# How to complete this task:
Scan the data below and pick out the lines containing the word "HALTREQ".
──────── Data for this task ────────
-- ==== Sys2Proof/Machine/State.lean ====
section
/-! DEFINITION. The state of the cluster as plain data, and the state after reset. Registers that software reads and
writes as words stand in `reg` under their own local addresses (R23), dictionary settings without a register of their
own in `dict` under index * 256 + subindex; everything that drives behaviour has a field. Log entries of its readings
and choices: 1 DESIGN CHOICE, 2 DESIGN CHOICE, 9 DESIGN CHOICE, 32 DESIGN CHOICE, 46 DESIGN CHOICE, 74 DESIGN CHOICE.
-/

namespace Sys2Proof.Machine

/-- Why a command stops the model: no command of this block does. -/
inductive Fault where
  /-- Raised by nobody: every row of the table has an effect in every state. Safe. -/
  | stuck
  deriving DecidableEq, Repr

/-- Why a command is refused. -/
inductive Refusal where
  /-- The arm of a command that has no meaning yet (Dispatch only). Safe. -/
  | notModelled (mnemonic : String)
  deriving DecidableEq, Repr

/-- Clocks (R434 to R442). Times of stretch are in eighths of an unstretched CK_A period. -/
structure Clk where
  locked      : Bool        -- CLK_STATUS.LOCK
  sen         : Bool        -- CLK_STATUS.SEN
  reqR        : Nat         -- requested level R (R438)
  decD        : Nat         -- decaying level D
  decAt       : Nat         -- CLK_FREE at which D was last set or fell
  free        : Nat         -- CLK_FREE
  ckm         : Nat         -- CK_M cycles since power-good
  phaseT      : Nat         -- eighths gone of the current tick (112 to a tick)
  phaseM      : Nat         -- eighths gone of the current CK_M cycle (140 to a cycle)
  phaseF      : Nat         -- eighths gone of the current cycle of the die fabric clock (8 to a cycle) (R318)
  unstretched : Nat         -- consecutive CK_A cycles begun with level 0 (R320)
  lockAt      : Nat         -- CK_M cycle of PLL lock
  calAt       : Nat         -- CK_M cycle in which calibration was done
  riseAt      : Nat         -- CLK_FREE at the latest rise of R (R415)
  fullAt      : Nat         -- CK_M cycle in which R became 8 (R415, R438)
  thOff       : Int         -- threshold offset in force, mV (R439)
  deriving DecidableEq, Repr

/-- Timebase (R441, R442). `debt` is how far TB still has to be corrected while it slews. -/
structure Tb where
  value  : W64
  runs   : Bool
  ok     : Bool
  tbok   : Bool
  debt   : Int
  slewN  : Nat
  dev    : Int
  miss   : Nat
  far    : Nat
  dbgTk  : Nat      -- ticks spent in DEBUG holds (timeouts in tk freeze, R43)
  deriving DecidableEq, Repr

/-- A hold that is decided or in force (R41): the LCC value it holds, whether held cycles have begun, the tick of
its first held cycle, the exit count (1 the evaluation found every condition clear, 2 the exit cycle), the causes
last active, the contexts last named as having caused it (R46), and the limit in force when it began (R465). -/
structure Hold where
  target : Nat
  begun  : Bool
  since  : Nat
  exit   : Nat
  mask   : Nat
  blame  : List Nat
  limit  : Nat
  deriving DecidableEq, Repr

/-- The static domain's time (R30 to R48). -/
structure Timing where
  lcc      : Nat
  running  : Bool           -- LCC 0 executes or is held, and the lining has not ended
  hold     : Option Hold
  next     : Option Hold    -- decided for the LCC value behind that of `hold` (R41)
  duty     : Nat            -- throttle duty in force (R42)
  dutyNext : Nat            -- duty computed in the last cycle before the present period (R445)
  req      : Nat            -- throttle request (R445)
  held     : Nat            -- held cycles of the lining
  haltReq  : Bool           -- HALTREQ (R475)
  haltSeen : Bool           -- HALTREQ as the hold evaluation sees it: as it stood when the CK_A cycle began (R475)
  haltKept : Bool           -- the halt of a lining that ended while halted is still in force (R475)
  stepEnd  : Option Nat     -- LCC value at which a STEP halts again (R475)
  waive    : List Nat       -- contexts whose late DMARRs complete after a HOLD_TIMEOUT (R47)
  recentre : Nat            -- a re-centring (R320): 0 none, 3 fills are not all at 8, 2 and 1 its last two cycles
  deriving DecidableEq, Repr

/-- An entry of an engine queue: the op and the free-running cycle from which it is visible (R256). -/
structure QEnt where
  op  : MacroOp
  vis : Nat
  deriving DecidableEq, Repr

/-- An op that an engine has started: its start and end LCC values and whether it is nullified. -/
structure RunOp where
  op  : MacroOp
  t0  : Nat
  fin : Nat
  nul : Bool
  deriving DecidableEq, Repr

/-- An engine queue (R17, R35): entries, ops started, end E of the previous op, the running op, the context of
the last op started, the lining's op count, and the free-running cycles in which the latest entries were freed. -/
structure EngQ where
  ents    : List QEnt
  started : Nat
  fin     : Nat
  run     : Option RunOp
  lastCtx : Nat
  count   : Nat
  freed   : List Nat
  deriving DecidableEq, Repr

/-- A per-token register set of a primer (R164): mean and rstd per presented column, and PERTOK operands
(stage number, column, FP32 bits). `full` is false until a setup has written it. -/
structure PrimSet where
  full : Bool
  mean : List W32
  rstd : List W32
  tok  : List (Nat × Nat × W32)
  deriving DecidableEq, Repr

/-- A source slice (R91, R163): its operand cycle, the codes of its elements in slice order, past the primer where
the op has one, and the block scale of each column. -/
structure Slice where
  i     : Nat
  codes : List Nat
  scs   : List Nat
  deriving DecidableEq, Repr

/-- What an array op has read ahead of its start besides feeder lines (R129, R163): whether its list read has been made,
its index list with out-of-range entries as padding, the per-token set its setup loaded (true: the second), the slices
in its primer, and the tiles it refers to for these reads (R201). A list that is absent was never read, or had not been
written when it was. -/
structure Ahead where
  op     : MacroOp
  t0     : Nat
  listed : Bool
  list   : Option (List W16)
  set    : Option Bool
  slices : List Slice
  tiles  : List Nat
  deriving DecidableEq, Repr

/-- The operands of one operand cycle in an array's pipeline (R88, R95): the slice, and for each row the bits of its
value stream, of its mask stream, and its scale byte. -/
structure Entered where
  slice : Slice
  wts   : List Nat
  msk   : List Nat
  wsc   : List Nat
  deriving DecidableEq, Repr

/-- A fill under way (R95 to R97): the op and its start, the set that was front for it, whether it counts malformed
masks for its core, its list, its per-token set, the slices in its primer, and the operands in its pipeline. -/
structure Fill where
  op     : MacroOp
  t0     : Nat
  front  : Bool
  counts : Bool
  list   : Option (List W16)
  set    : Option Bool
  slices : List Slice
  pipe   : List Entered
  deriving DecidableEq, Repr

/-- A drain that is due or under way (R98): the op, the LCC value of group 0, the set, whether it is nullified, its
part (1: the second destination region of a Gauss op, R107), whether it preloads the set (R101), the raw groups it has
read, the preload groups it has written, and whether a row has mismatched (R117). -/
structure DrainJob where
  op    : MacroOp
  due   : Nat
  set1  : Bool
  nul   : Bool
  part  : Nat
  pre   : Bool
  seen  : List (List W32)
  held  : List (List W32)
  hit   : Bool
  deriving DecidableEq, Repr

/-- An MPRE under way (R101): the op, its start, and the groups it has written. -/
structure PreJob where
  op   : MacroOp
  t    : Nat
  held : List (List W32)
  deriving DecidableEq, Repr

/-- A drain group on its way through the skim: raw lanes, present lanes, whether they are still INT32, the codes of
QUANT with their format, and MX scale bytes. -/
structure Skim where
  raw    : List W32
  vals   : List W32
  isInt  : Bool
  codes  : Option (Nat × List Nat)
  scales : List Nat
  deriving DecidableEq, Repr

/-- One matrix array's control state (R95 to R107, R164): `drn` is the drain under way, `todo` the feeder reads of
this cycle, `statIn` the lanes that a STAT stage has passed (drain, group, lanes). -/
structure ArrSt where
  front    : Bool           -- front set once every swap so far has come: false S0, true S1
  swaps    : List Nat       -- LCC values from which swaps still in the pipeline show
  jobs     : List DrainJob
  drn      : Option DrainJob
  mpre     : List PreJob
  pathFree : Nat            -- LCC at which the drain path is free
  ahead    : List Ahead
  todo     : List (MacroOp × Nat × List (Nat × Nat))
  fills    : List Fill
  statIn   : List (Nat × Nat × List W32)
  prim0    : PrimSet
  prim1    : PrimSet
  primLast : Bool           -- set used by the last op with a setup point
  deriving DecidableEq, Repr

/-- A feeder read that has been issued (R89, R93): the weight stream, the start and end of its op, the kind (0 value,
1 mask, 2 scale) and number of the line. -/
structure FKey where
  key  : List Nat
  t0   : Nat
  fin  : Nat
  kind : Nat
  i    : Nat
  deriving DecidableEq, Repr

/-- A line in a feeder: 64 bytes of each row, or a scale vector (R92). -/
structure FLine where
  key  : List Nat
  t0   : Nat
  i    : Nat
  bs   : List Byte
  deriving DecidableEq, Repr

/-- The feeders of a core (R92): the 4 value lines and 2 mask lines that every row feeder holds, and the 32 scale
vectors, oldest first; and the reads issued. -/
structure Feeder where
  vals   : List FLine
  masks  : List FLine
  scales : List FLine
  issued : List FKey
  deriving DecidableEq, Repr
────────
──────── Data for this task ────────
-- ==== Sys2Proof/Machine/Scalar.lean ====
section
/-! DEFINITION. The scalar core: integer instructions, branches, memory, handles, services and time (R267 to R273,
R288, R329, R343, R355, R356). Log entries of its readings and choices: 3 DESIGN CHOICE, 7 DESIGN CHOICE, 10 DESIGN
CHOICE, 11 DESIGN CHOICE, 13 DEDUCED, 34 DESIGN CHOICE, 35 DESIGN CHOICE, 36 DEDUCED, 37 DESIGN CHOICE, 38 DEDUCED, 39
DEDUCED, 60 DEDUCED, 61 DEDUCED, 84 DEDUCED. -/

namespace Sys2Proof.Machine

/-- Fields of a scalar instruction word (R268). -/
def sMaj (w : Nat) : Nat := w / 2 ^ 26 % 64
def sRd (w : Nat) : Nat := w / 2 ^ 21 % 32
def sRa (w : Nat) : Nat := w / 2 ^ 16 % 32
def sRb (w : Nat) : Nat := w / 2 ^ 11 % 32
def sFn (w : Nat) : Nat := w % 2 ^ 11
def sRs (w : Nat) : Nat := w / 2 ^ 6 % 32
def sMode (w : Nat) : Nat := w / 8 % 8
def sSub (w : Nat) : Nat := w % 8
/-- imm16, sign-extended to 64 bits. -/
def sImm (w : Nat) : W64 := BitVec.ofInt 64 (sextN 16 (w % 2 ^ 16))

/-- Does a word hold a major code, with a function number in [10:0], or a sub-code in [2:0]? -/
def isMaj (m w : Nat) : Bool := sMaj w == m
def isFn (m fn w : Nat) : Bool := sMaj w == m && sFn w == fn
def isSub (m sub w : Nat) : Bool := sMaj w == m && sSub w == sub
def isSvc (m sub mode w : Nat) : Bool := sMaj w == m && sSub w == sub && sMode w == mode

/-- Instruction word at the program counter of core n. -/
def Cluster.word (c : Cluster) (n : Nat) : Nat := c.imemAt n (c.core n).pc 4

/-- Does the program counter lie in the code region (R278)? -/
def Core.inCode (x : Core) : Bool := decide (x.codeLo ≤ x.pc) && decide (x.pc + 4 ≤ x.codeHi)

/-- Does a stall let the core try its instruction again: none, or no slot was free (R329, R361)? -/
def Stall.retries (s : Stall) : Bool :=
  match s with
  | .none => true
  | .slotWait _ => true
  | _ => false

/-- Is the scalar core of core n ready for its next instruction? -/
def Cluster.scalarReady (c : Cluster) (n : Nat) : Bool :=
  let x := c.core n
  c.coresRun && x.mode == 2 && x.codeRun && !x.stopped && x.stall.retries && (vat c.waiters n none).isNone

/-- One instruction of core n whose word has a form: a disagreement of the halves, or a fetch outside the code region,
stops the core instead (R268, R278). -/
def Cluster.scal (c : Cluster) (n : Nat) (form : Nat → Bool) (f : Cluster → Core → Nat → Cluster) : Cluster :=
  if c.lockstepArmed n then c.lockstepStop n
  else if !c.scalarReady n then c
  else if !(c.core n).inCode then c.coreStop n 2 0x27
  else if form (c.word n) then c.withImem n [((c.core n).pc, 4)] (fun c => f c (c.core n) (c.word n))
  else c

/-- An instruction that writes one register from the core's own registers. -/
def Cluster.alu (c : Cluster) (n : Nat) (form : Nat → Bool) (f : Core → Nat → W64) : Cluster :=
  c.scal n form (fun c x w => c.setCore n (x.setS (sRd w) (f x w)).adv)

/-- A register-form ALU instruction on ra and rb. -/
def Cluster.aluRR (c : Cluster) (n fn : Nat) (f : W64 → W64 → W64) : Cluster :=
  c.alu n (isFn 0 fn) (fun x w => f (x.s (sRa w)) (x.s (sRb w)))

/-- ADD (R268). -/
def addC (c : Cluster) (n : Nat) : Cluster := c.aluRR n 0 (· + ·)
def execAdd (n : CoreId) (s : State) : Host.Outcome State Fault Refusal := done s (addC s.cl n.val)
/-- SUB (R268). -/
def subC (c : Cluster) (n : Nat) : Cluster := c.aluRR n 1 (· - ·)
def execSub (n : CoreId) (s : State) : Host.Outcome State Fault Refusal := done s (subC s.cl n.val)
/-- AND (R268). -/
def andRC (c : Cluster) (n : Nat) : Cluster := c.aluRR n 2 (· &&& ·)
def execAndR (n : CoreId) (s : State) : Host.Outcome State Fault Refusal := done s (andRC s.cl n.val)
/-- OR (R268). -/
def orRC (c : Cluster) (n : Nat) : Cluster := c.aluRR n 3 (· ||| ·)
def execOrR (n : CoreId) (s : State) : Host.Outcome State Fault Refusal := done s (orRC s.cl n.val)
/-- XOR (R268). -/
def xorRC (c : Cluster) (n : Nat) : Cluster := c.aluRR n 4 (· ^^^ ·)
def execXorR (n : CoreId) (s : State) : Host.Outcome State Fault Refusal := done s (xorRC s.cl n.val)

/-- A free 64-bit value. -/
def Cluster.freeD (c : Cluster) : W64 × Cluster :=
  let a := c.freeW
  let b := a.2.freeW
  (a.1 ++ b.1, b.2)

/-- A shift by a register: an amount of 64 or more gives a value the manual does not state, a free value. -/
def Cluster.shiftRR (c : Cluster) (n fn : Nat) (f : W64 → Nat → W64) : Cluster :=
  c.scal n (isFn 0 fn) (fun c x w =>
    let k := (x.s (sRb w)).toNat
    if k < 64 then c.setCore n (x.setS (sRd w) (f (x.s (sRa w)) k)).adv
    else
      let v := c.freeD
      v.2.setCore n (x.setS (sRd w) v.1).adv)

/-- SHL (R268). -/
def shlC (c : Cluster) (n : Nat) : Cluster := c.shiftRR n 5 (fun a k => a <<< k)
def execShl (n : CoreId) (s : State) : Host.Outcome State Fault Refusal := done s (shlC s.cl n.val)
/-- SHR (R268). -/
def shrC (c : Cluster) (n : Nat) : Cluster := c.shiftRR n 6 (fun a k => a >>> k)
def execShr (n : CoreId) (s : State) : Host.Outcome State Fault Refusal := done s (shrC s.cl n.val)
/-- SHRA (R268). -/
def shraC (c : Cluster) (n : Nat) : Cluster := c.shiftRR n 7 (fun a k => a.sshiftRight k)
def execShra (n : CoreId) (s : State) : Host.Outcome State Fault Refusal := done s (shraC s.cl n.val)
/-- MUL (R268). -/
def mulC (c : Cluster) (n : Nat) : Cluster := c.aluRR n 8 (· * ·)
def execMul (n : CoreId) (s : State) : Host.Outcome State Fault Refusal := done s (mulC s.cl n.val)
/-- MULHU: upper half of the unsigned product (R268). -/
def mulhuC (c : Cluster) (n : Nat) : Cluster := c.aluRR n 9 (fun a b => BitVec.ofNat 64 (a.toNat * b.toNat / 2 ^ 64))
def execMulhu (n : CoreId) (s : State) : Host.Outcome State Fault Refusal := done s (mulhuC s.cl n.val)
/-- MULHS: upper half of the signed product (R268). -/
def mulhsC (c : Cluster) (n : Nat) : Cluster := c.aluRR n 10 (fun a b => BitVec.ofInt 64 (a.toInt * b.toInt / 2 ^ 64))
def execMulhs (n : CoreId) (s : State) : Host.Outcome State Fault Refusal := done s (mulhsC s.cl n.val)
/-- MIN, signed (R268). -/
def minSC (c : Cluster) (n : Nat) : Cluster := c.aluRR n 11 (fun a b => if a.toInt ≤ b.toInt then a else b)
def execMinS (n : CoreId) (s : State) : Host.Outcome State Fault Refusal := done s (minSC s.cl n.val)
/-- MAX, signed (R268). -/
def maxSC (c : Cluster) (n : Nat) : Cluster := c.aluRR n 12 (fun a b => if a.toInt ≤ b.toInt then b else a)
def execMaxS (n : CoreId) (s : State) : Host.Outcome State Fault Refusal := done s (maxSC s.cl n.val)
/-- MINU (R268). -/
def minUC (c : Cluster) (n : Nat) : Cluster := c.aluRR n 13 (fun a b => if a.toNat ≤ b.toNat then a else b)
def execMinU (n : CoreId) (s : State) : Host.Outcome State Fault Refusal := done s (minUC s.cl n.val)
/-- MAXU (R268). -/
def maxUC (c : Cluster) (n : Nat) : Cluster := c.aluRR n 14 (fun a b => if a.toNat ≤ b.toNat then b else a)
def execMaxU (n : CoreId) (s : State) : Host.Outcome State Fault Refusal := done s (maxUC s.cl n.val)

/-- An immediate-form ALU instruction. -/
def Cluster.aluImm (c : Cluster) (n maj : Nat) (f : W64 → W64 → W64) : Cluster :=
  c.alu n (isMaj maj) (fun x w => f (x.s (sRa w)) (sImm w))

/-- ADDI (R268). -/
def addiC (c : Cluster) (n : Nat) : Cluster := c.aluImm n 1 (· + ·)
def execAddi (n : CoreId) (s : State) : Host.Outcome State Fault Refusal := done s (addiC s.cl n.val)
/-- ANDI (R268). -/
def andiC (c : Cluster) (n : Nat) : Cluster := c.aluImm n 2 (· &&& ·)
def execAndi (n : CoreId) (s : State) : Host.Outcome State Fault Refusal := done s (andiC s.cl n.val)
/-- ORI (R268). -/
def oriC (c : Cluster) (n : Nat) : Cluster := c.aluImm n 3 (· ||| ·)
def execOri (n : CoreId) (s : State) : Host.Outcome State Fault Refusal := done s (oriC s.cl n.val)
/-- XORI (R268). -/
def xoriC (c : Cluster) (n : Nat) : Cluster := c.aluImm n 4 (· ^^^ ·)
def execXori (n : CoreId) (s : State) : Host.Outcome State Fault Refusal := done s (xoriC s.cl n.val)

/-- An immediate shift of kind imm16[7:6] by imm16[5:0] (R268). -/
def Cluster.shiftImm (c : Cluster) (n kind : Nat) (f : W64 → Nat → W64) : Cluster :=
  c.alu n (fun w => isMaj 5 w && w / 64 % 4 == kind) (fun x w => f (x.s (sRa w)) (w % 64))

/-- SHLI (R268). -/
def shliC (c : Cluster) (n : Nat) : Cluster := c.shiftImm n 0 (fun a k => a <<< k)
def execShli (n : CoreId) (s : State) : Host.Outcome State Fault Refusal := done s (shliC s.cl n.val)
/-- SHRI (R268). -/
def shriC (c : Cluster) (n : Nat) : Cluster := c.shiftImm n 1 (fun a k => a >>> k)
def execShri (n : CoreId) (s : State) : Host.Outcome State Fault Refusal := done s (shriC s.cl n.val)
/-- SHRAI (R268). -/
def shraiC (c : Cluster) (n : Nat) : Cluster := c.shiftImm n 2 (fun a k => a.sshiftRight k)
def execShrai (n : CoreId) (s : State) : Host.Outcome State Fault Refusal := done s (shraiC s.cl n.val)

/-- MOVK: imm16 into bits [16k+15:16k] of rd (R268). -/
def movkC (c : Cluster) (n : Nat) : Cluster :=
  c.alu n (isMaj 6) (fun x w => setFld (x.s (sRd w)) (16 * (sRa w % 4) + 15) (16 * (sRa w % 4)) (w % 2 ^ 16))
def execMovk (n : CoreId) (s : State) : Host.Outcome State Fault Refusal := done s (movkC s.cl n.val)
────────
# Written reply:
  haltReq  : Bool           -- HALTREQ (R475)
  haltSeen : Bool           -- HALTREQ as the hold evaluation sees it: as it stood when the CK_A cycle began (R475)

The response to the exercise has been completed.